Tanto é assim que a criminalização do racismo,
inclusive de sua propaganda ao estilo de Ellwanger, é prescrita
pelas convenções internacionais (recepcionadas pela
lei brasileira, como já o enfatizaram os ministros que denegaram
o pedido de Ellwanger) que tratam justamente da liberdade e dos
direitos humanos. Cito a Declaração Universal dos
Direitos do Homem, Artigo 7:
Todos têm direito a igual proteção contra
toda discriminação que infrinja essa Declaração
e contra toda provocação a tal discriminação;
Artigo 29, & 2: (…) toda pessoa estará sujeita
apenas às limitações estabelecidas pela
lei, com o único fim de assegurar o reconhecimento e
o respeito dos direitos e liberdades dos demais (…).

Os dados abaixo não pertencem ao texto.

/-- R184, R185, R223: FRAME_PARSE raises MalformedJob with the field the parser names, and then writes no job register; or
it stores the parser's header and target, counts the job, prepares it at once and enters MIDSTATE_PREPARED. -/
def Obligations.FrameParseRejectsOrAcceptsTheJob : Prop :=
  ∀ (s : State) (F : List Byte), s.ctrlState = .idle → frameComplete s = some true → receivedFrame s = some F →
    (∀ f, jobParse s.params.leadPolicy F = .error f → exec .frameParse s = .next { s with
      lastOutcome := .malformedJob, errField := some f, errChannel := none, rxCount := 0, ctrlState := .idle }) ∧
    (∀ hdr tgt, jobParse s.params.leadPolicy F = .ok (hdr, tgt) → exec .frameParse s = .next { s with
      jobHeader := some hdr, jobTarget := some tgt, jobSeq := s.jobSeq + 1, jobValid := true,
      midstate := some (compress h0 (blk1 hdr)), tail := some (blk2 hdr), midValid := true,
      lastOutcome := .none, errField := none, errChannel := none, rxCount := 0, ctrlState := .midstatePrepared })

/-- R185, R80, R176: a received frame of R80's shape, behind leading bytes at none of which a header marker stands where
LEAD_POLICY is SKIP and behind none where it is STRICT, becomes the active job, is prepared at once, and gets the next id;
nothing else changes. -/
def Obligations.WellFormedFrameBecomesTheJob : Prop :=
  ∀ (s : State) (lead : List Byte) (hh : Bytes 160) (th : Bytes 64) (hdr : Bytes 80) (tgt : Bytes 32),
    s.ctrlState = .idle → receivedFrame s = some (lead ++ jobFrameText hh th) →
    (s.params.leadPolicy = .strict → lead = []) →
    (∀ j, j < lead.length → slice (lead ++ jobFrameText hh th) j 11 ≠ headerMarker) →
    hexDecodePairs hh.toList = some hdr.toList → hexDecodePairs th.toList = some tgt.toList →
    exec .frameParse s = .next { s with
      jobHeader := some hdr, jobTarget := some tgt, jobSeq := s.jobSeq + 1, jobValid := true,
      midstate := some (prepMidstate hdr).1, tail := some (prepMidstate hdr).2, midValid := true,
      lastOutcome := .none, errField := none, errChannel := none, rxCount := 0, ctrlState := .midstatePrepared }

/-- R175: HEX_DECODE of 2n characters: the pairs, high nibble first, where all are hex digits, and NOT_HEX where one is
not. Nothing but the answer port changes. -/
def Obligations.HexDecodeDecodesPairs : Prop :=
  ∀ (C : List Byte) (n : Nat) (s : State), C.length = 2 * n →
    (C.all isHexDigit = true → ∃ out : List Byte, out.length = n ∧
      exec (.hexDecode C n) s = .next { s with result := some (.bytes out) } ∧
      ∀ k, k < n → ∃ chi clo vhi vlo, C[2 * k]? = some chi ∧ C[2 * k + 1]? = some clo ∧ hexval chi = some vhi ∧
        hexval clo = some vlo ∧ out[k]? = some (BitVec.ofNat 8 (vhi * 16 + vlo))) ∧
    (C.all isHexDigit = false → exec (.hexDecode C n) s = .next { s with result := some .notHex })

/-- An operand outside an operation's domain is refused (model's choice, log 18): a string that has not the 2n characters of
R175, a message of 2^61 bytes or more, for which R118 says nothing. -/
def Obligations.OperandsOutsideTheDomainAreRefused : Prop :=
  ∀ (C M : List Byte) (n : Nat) (s : State),
    (C.length ≠ 2 * n → exec (.hexDecode C n) s = .refused .hexLength) ∧
    (2 ^ 61 ≤ M.length → exec (.sha256Ref M) s = .refused .messageTooLong)

/-- R176: under SKIP the header marker is at the least index where it stands, under STRICT only at 0. -/
def Obligations.HeaderMarkerIsTheFirstOne : Prop :=
  ∀ (F : List Byte) (m : Nat),
    (locateHeader .skip F = some m ↔
      slice F m 11 = headerMarker ∧ ∀ j, j < m → slice F j 11 ≠ headerMarker) ∧
    (locateHeader .skip F = none ↔ ∀ j, slice F j 11 ≠ headerMarker) ∧
    (locateHeader .strict F = some m ↔ m = 0 ∧ slice F 0 11 = headerMarker)

/-- R180, R80, R176: JOB_PARSE as a unit function accepts a frame of the shape of R80 under both policies, and under SKIP
behind leading bytes at none of which a header marker stands. Bytes behind the frame are not looked at (R180's checks end at
m + 248; that a string with such bytes is parsed at all is log 19). -/
def Obligations.JobParseAcceptsTheFrameShape : Prop :=
  ∀ (s : State) (lead rest : List Byte) (hh : Bytes 160) (th : Bytes 64) (hdr : Bytes 80) (tgt : Bytes 32),
    (s.params.leadPolicy = .strict → lead = []) →
    (∀ j, j < lead.length → slice (lead ++ jobFrameText hh th ++ rest) j 11 ≠ headerMarker) →
    hexDecodePairs hh.toList = some hdr.toList → hexDecodePairs th.toList = some tgt.toList →
    exec (.jobParse (lead ++ jobFrameText hh th ++ rest)) s = .next { s with result := some (.job hdr tgt) }

/-- R180 to R182: what JOB_PARSE accepts has the shape of R80 behind the skipped bytes, and is at least 249 bytes long; what
it rejects names HEADER just where the header part (marker, 160 hex digits, closing quote) is not there. R180's operand is a
frame, whose last byte is its only `}`: on such a string nothing follows the shape (R179). That JOB_PARSE is applied to any
byte string, so that bytes may follow the shape elsewhere, is the model's reading (log 19). -/
def Obligations.JobParseRejectsEveryOtherShape : Prop :=
  ∀ (s : State) (F : List Byte), ∃ r : OpResult,
    exec (.jobParse F) s = .next { s with result := some r } ∧
    ((∃ hdr tgt, r = .job hdr tgt) ∨ r = .malformedJob .header ∨ r = .malformedJob .target) ∧
    (∀ hdr tgt, r = .job hdr tgt → 249 ≤ F.length ∧
      ∃ (lead rest : List Byte) (hh : Bytes 160) (th : Bytes 64), F = lead ++ jobFrameText hh th ++ rest ∧
        locateHeader s.params.leadPolicy F = some lead.length ∧ (s.params.leadPolicy = .strict → lead = []) ∧
        (∀ G : List Byte, F = G ++ [0x7D#8] → 0x7D#8 ∉ G → rest = []) ∧
        hexDecodePairs hh.toList = some hdr.toList ∧ hexDecodePairs th.toList = some tgt.toList) ∧
    (r = .malformedJob .header ↔ ¬∃ m, locateHeader s.params.leadPolicy F = some m ∧ m + 172 ≤ F.length ∧
      (slice F (m + 11) 160).all isHexDigit = true ∧ slice F (m + 171) 1 = [0x22#8])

Ou a Convenção Americana sobre Direitos Humanos (conhecida
como Pacto de San José), Artigo 5:
A lei deve proibir toda propaganda a favor da guerra, bem como
toda apologia ao ódio nacional, racial ou religioso que
constitua incitação à discriminação,
à hostilidade, ao crime ou à violência.
Chega a ser grotesco imaginar que regimes democráticos e
republicanos viessem a reduzir a liberdade de expressão a
um tabu. Se assim o fizessem, as relações entre pessoas
deixariam de ser reguladas pela proporcionalidade da lei e admitiriam
a idéia de um direito absoluto, a pairar sobre os demais.
Uma tal liberdade incircunstanciada de expressão só
é feita por quem não é capaz de entender as
bases da racionalidade humanista que sustenta as garantias individuais
numa sociedade livre. Tais pessoas não se importam com a
liberdade individual, mas com uma espécie de liberdade desgarrada
da moralidade política, amesquinhada, solipsista e privada.

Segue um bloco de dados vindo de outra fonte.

theorem rxRead_fail {s t : State} (h : rxRead s = some (.fail, t)) :
    ∃ r, s.rx = .fail :: r ∧ t = { s with rx := r } := by
  unfold rxRead at h
  split at h
  · simp at h
  · simp at h
  · rename_i r e; simp only [Option.some.injEq, Prod.mk.injEq, true_and] at h; exact ⟨r, e, h.symm⟩

theorem rxRead_byte {s t : State} {b : Byte} (h : rxRead s = some (.byte b, t)) :
    ∃ r, s.rx = .byte b :: r ∧ t = { s with rx := r, rxConsumed := s.rxConsumed + 1 } := by
  unfold rxRead at h
  split at h
  · simp at h
  · rename_i b' r e
    simp only [Option.some.injEq, Prod.mk.injEq, RxAnswer.byte.injEq] at h
    obtain ⟨rfl, h⟩ := h
    exact ⟨r, e, h.symm⟩
  · simp at h

theorem txWrite_none {S : List Byte} {s : State} (h : txWrite S s = none) : s.txAnswers = [] := by
  unfold txWrite at h
  split at h
  · assumption
  · simp at h

theorem txWrite_some {S : List Byte} {s t : State} {ok : Bool} (h : txWrite S s = some (ok, t)) :
    ∃ a r, s.txAnswers = a :: r ∧ ok = (a == .ok) ∧
      t = { s with txAnswers := r, txLog := s.txLog ++ [⟨S, a.received S⟩] } := by
  unfold txWrite at h
  split at h
  · simp at h
  · rename_i a r e
    simp only [Option.some.injEq, Prod.mk.injEq] at h
    exact ⟨a, r, e, h.1.symm, h.2.symm⟩

/-! ## What an operation can do -/

/-- Every next state an operation can answer, with the condition under which it does. -/
inductive Effect (s : State) : State → Prop where
  /-- a unit, port or reference operation answers -/
  | answered (r : OpResult) : Effect s (answer r s)
  /-- the host offers a job frame -/
  | offered (as : List RxAnswer) : Effect s (offerRx as s)
  /-- `RX_BYTE` waits for the transport -/
  | waitsRx (h : selectStep s = some .rxByte) (e : s.rx = []) : Effect s s
  /-- `EMIT_SHARE` waits for the transport -/
  | waitsTx (h : selectStep s = some .emitShare) (e : s.txAnswers = []) : Effect s s
  | readFails (r : List RxAnswer) (h : selectStep s = some .rxByte) (e : s.rx = .fail :: r) :
    Effect s (raiseError (.transportFailure .rx) { beginIngestion s with rx := r })
  | readsByte (b : Byte) (r : List RxAnswer) (h : selectStep s = some .rxByte) (e : s.rx = .byte b :: r) :
    Effect s (ingestByte b { beginIngestion s with rx := r, rxConsumed := s.rxConsumed + 1 })
  | malformed (F : List Byte) (f : JobField) (h : selectStep s = some .frameParse)
    (e : receivedFrame s = some F) (p : jobParse s.params.leadPolicy F = .error f) :
    Effect s (raiseError (.malformedJob f) s)
  | accepted (F : List Byte) (hdr : Bytes 80) (tgt : Bytes 32) (h : selectStep s = some .frameParse)
    (e : receivedFrame s = some F) (p : jobParse s.params.leadPolicy F = .ok (hdr, tgt)) :
    Effect s (acceptJob hdr tgt s)
  | started (h : selectStep s = some .startSearch) : Effect s { s with nonce := 0, ctrlState := .searching }
  | tried (tail : Bytes 64) (mid : HashState) (tgt : Bytes 32) (h : selectStep s = some .trial)
    (e1 : s.tail = some tail) (e2 : s.midstate = some mid) (e3 : s.jobTarget = some tgt) :
    Effect s (endTrial (trialDigest mid (setTailNonce tail s.nonce) s.nonce)
      (meetsTarget (trialDigest mid (setTailNonce tail s.nonce) s.nonce) tgt)
      { s with tail := some (setTailNonce tail s.nonce) })
  | emitted (n : Word) (h : Bytes 32) (a : TxAnswer) (r : List TxAnswer) (hs : selectStep s = some .emitShare)
    (e1 : s.shareNonce = some n) (e2 : s.shareHash = some h) (e3 : s.txAnswers = a :: r) :
    Effect s (endEmission (a == .ok) { s with
      txAnswers := r
      txLog := s.txLog ++ [⟨(shareEncode n h).toList, a.received (shareEncode n h).toList⟩] })
  | reported (h : selectStep s = some .reportExhausted) :
    Effect s { s with lastOutcome := .exhausted, ctrlState := .idle }
  | cancelled (h : selectStep s = some .cancelSearch) :
    Effect s { s with lastOutcome := .cancelled, ctrlState := .idle }

theorem execRxByte_effect {s t : State} (h : execRxByte s = .next t) : Effect s t := by
  obtain ⟨hs, h⟩ := guarded_next h
  have hrx : (beginIngestion s).rx = s.rx := by unfold beginIngestion; split <;> rfl
  have hrc : (beginIngestion s).rxConsumed = s.rxConsumed := by unfold beginIngestion; split <;> rfl
  split at h
  · rename_i e; cases h; exact .waitsRx hs (hrx ▸ rxRead_none e)
  · rename_i u e
    obtain ⟨r, e1, rfl⟩ := rxRead_fail e
    cases h; exact .readFails r hs (hrx ▸ e1)
  · rename_i b u e
    obtain ⟨r, e1, rfl⟩ := rxRead_byte e
    cases h; rw [hrc]; exact .readsByte b r hs (hrx ▸ e1)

Assim, sem qualquer esforço intelectual sobre a natureza
do racismo e sem a necessária reflexão sobre as conseqüências
históricas e sociais do anti-semitismo, há quem aceite
a redução da alteridade atacada a uma condição
de tema controverso, talvez porque, insulados num mitificado apego
à liberdade simpliciter, tais pessoas dissociam-se
do preconceito que minimizam.
Argumentação desconexa
Esse esquematismo parece resultar, enfim, de uma hipertrofia do
próprio individualismo. Uma coisa é ponderar a liberdade,
como o faz o estado de direito. Outra é considerá-la
impermeável. Os fetichistas anarco-libertários atomizam
as garantias individuais e se aferram a um direito esdrúxulo
e, ao fim, socialmente indiferente. Mas a liberdade pela qual vale
a pena lutar é, por definição, incompatível
com a convivência com o preconceito. Ela é sempre uma
liberdade condicionada pelo reconhecimento da dignidade do outro.
Aceitar, ainda que a pretexto de ser tolerante com qualquer opinião,
uma ou outra forma de racismo, implica ser insensível à
discriminação de uma pessoa que seja, se carne e osso,
como todos nós. E isso viola dois princípios reciprocamente
implicados da ética humanista, expressos na lei brasileira,
por vontade e conquista, lembremos, do povo brasileiro: a inexistência
de direitos absolutos e a proteção da dignidade das
pessoas.
Os sete ministros do Supremo que denegaram o hábeas a Ellwanger
souberam, como referi em artigo anterior, extrair de tais padrões
o juízo moral e jurídico adequado sobre a propaganda
anti-semita. Já o ministro Carlos Britto, que incursionou
por uma argumentação obtusa e faticamente desconexa,
não mais fez do que registrar uma infeliz interpretação
do tema nos arquivos da nossa Corte Suprema.